Pd, prima del nome cambi i dirigenti

Annalisa Cuzzocrea

Forse bisogna tornare a chiedersi quale fosse il destino scritto in quel nome, Partito democratico, prima di buttarlo via. Ricordare quando nacque, dalla fusione di Ds e Margherita, con l’ambizione di contrastare la forza berlusconiana che aveva tirato fuori la destra dall’oblio e l’aveva già una volta portata al potere insieme a un centro conservatore e connivente. Nacque nel 2007, il Pd. Già nel 2008, il centrodestra vinceva di nuovo. Il primo di molti fallimenti. E anche allora, c’era chi non vedeva l’ora di cambiare linea e segretario, senza fermarsi a capire le ragioni della sconfitta. O meglio, sciorinando ognuno motivi funzionali alla propria piccola battaglia di potere. C’era da aspettarselo. Un anno prima, al Congresso di scioglimento dei Ds a Firenze, ogni dirigente che prendeva la parola per spiegarne le ragioni, con discorsi a tratti ispirati, aveva alle spalle un nemico interno che faceva un sarcastico controcanto nelle retrovie. Chi dice oggi che il problema del Pd è la mancata fusione tra l’anima social democratica e quella cattolica democratica sa di prendere una rapida scorciatoia. Non è mai stata quella la faglia di divisione. Ci sono ex ds che sono andati molto più d’accordo con persone di ispirazione cattolico-democratica, com’era David Sassoli, che con i loro vecchi compagni nelle federazioni giovanili del Pci.

E allora forse bisognerebbe lasciarla in pace, quell’ambizione, l’unica in grado di formare un partito plurale come quelli che da decenni esistono in ogni parte del mondo libero. E bisognerebbe concentrarsi su cosa, su chi. A partire da chi ha sbagliato: da chi sapeva che senza un’alleanza larga era impossibile vincere e anche perdere bene, ma non è riuscito a costruirla. Da chi ha pensato che per rianimare il Sud bastasse bussare alla porta dei potentati locali di Michele Emiliano e Vincenzo De Luca, usurati, consumati, afoni. Da chi ha creduto che l’importante fosse spartire i pochi posti disponibili tra le correnti per mantenere una pace utile allo status quo. Da chi sulle liste ha fatto dossieraggi interni per far spazio a se stesso o ai propri candidati. Da chi non ha pensato che dopo sei o sette legislature, forse sarebbe meglio salutare, andare, riflettere, mettersi al servizio.

Quel che sta accadendo adesso, dentro e fuori quello che resta comunque il primo partito di opposizione alla destra che si appresta a governare, è esattamente il contrario: si pensa al nome per non pensare alla cosa.
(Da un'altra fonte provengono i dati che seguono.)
theorem witness_ControlFrame :
    let s := base .l
    let w : WordF := { dst := .reg 3, srcA := .short 4, srcB := .reg 5 }
    let r : WordF := { dst := .reg 3, srcA := .reg 1, srcB := .short 4 }
    let at_ := regs s [(31, 0x20000), (1, 0x20000)]
    let t : WordF := { w with srcA := .tl .m }
    let pop : WordF := { dst := .reg 3, srcA := .queue 12 false, srcB := .short 0xFF, mod := 1 }
    let one := filled s 12
    let counts := modRegsOf s s.cur (fun r => { r with lc := vset r.lc 0 5 })
    let empty (s : State) : Bool := pop.mod.getLsbD 0 && queueReader 12 == s.cur.stream && !boundFor (bankOf s s.cur) 12 s.cur.stream
      && ((bankOf s s.cur).q.get 12).seen (now s) == 0
    let sets : WordF := { tag := .x, srcA := .short 0x10, srcB := .short 1 }
    allOf [ready w false s, inRange (target s w w.srcA), sourcesOk s s.cur [.short 4] [], sourcesOk s s.cur [.reg 5] [],
      ready w false counts, !(regsOf counts s.cur).badLc.getLsbD (lcNo w).val,
      ready r false at_, sourcesOk at_ s.cur [.reg 1] [], branchTaken .l 1 (src at_ r [.reg 1] 0), inRange (target at_ r r.srcB),
      sourcesOk at_ s.cur [.reg 31] [], src at_ r [.reg 31] 0 == 0x20000, src at_ r [.reg 1] 0 == 0x20000,
      ready t false s, (src s t [.reg 5] 0).toNat ≤ (tlValue s 0 .active .m).toNat, sourcesOk s s.cur [] (dstPush t.dst),
      !sregBad (bankOf s s.cur).sregs (sregOf { w with srcA := .short 1 }), ready { r with dst := .queue 0 false } false s,
      sourcesOk s s.cur [.reg 1] [(0, 1)], ready pop false one, !empty one, sourcesOk one s.cur [.queue 12 false] [],
      sourcesOk one s.cur [.queue 12 true] [], ready pop false s, empty s, sourcesOk s s.cur [.short 0xFF] [], queueReader 12 == .l,
      ready sets false (base .x), SReg.writable (sregOf sets), sourcesOk (base .x) (base .x).cur [.short 1] []] = true := by
  decide +kernel

/-- No cache holds entries of two sizes for the pages of some parts. -/
def noHits (s : State) (g : Agent) (ps : List Part) : Bool :=
  ps.all (fun p => !multiHit (tlbsOf s (agentDie g) (some g.core)) (reqOf s g false).ctx p.va)

/-- Do the checks of an access pass, with no MULTIHIT in it? -/
def quietly {α : Type} (s : State) (g : Agent) (parts : α → List Part) (r : Res α) : Bool :=
  match r with
  | .ok c => noHits s g (parts c)
  | .error _ => false

/-- Such an access is one of those of `LoadStoreFrame`. -/
theorem quietly_wordAccess (s : State) (g : Agent) (wr : Bool) (va : Word) (len align : Nat)
    (h : quietly s g Checked.parts (checkedBy s (reqOf s g wr) va len align) = true) :
    ∃ r ks, wordAccess s g wr va len align = .ok (r, ks) ∧ quietAccess s r g := by
  unfold wordAccess
  generalize checkedBy s (reqOf s g wr) va len align = c at h
  cases c with
  | error e => simp [quietly] at h
  | ok c =>
    refine ⟨wordServed s g [c], keysOf c.parts, rfl, c.parts,
      ([c].map (fun a => tlbMisses s g (reqOf s g false) a.va a.len)).sum, ?_, ?_⟩
    · simp only [wordServed, List.flatMap_cons, List.flatMap_nil, List.append_nil]
    · simpa [quietly, noHits] using h
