theorem witness_StreamEvents :
    let s := outside (withCode .l [addWord])
    let stalled := withL s (fun x => { x with run := .stalled .op, passed := 7 })
    let watching := withL stalled (fun x => { x with watching := some { line := 0x20000, bytes := [1], since := 0 } })
    let hit := modMs watching (fun m => { m with watches := [{ agent := ag .l, die := 0, keys := [0x50000], hit := true }] })
    let deferred := withL stalled (fun x => { x with deferred := [{ info := {}, src := .engine 0 }] })
    let frozen := withL (modAux stalled 0 .active (fun a => { a with freeze := some { info := {}, src := .word, stream := .s, since := 0 } }))
      (fun x => { x with stalledFor := 64 })
    let waits (k : PendKind) (v : Option Word) (f : Option FaultInfo) : State :=
      withL stalled (fun x => { x with pending := some { kind := k, sent := 5, word := plain, result := v, failed := f } })
    let masked : State := regs (withL stalled (fun x =>
      { x with pending := some { kind := .atomic, sent := 5, word := { plain with scope := .mask }, result := some 7 } })) [(2, 8)]
    let pend (t : State) : Option Pending := (stOf t (ag .l)).pending
    let lost (t : State) : Option DieId := (pend t).bind (fun p => lostDie t p.word.scope (wordMask t (ag .l) p.word))
    allOf [!struck stalled 0 .active, issueNow stalled 0, stalled.cal.relock == 0, mayResume (stOf stalled (ag .l)), !(stOf stalled (ag .l)).suspended, there (bankOf stalled (ag .l)).task,
      there (wordNow stalled (ag .l)),
      there (stOf watching (ag .l)).watching, isStalled (stOf watching (ag .l)), lineHit hit (ag .l),
      there (stOf hit (ag .l)).watching, slotEndAfter watching 0 ≤ watching.cal.cycle,
      !(stOf deferred (ag .l)).deferred.isEmpty, isStalled (stOf deferred (ag .l)),
      there (getAux frozen 0 .active).freeze, isStalled (stOf frozen (ag .l)), 64 ≤ (stOf frozen (ag .l)).stalledFor,
      there (pend (waits .atomic (some 7) none)), lost (waits .atomic (some 7) none) == none, lost masked == some 3,
      (pend (waits .atomic (some 7) none)).any (fun p => atomicSeen stalled (ag .l) p && p.result == some 7), (pend (waits .send (some 0) none)).map (·.kind) == some .send,
      (pend (waits .gbar (some 0) none)).map (·.kind) == some .gbar, ((pend (waits .gbar (some 0) none)).bind (·.result)).isSome,
      ((pend (waits .atomic none (some {}))).bind (·.failed)).isSome] = true := by
  decide +kernel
Si pensa al simbolo per non sciogliere il nodo eterno: a chi deve parlare quel logo rosso e verde? Chi deve tutelare? Chi rappresenta? Chi si sente già al sicuro o chi ha perso ogni certezza? Chi vuole stabilità o chi ha bisogno di fare una battaglia? Chi ha più risorse o chi ha più paura? Ci sono molte insidie dentro questo gioco al massacro che sta crescendo dentro e fuori il Pd. Proviamo a metterle in fila, perché non è cadendoci dentro che questa legislatura – guidata da una maggioranza di destra così forte – avrà un’opposizione in grado di contrastare i pericoli di un Parlamento così sbilanciato. Molti di coloro che oggi invocano lo scioglimento del Pd perché confluisca in qualcosa di nuovo, lo fanno perché dell’ambizione iniziale di un grande partito plurale non sanno più che farsene. Da una parte, ci sono dirigenti e intellettuali attratti dal populismo grillino, incarnato nelle forme più educate e presentabili di Giuseppe Conte. Tralasciandone le ambiguità, le furbizie, gli errori, l’incapacità di credere in mediazioni accettabili nel nome di un eterno vittimismo. Dovrebbe accadere qui quel che è accaduto in Francia, con la sinistra storica che si mette sotto le ali di un Mélenchon all’italiana, anche se l’originale, il leader della France insoumise, quando è venuto in Italia con i 5 stelle non ha neanche voluto parlare.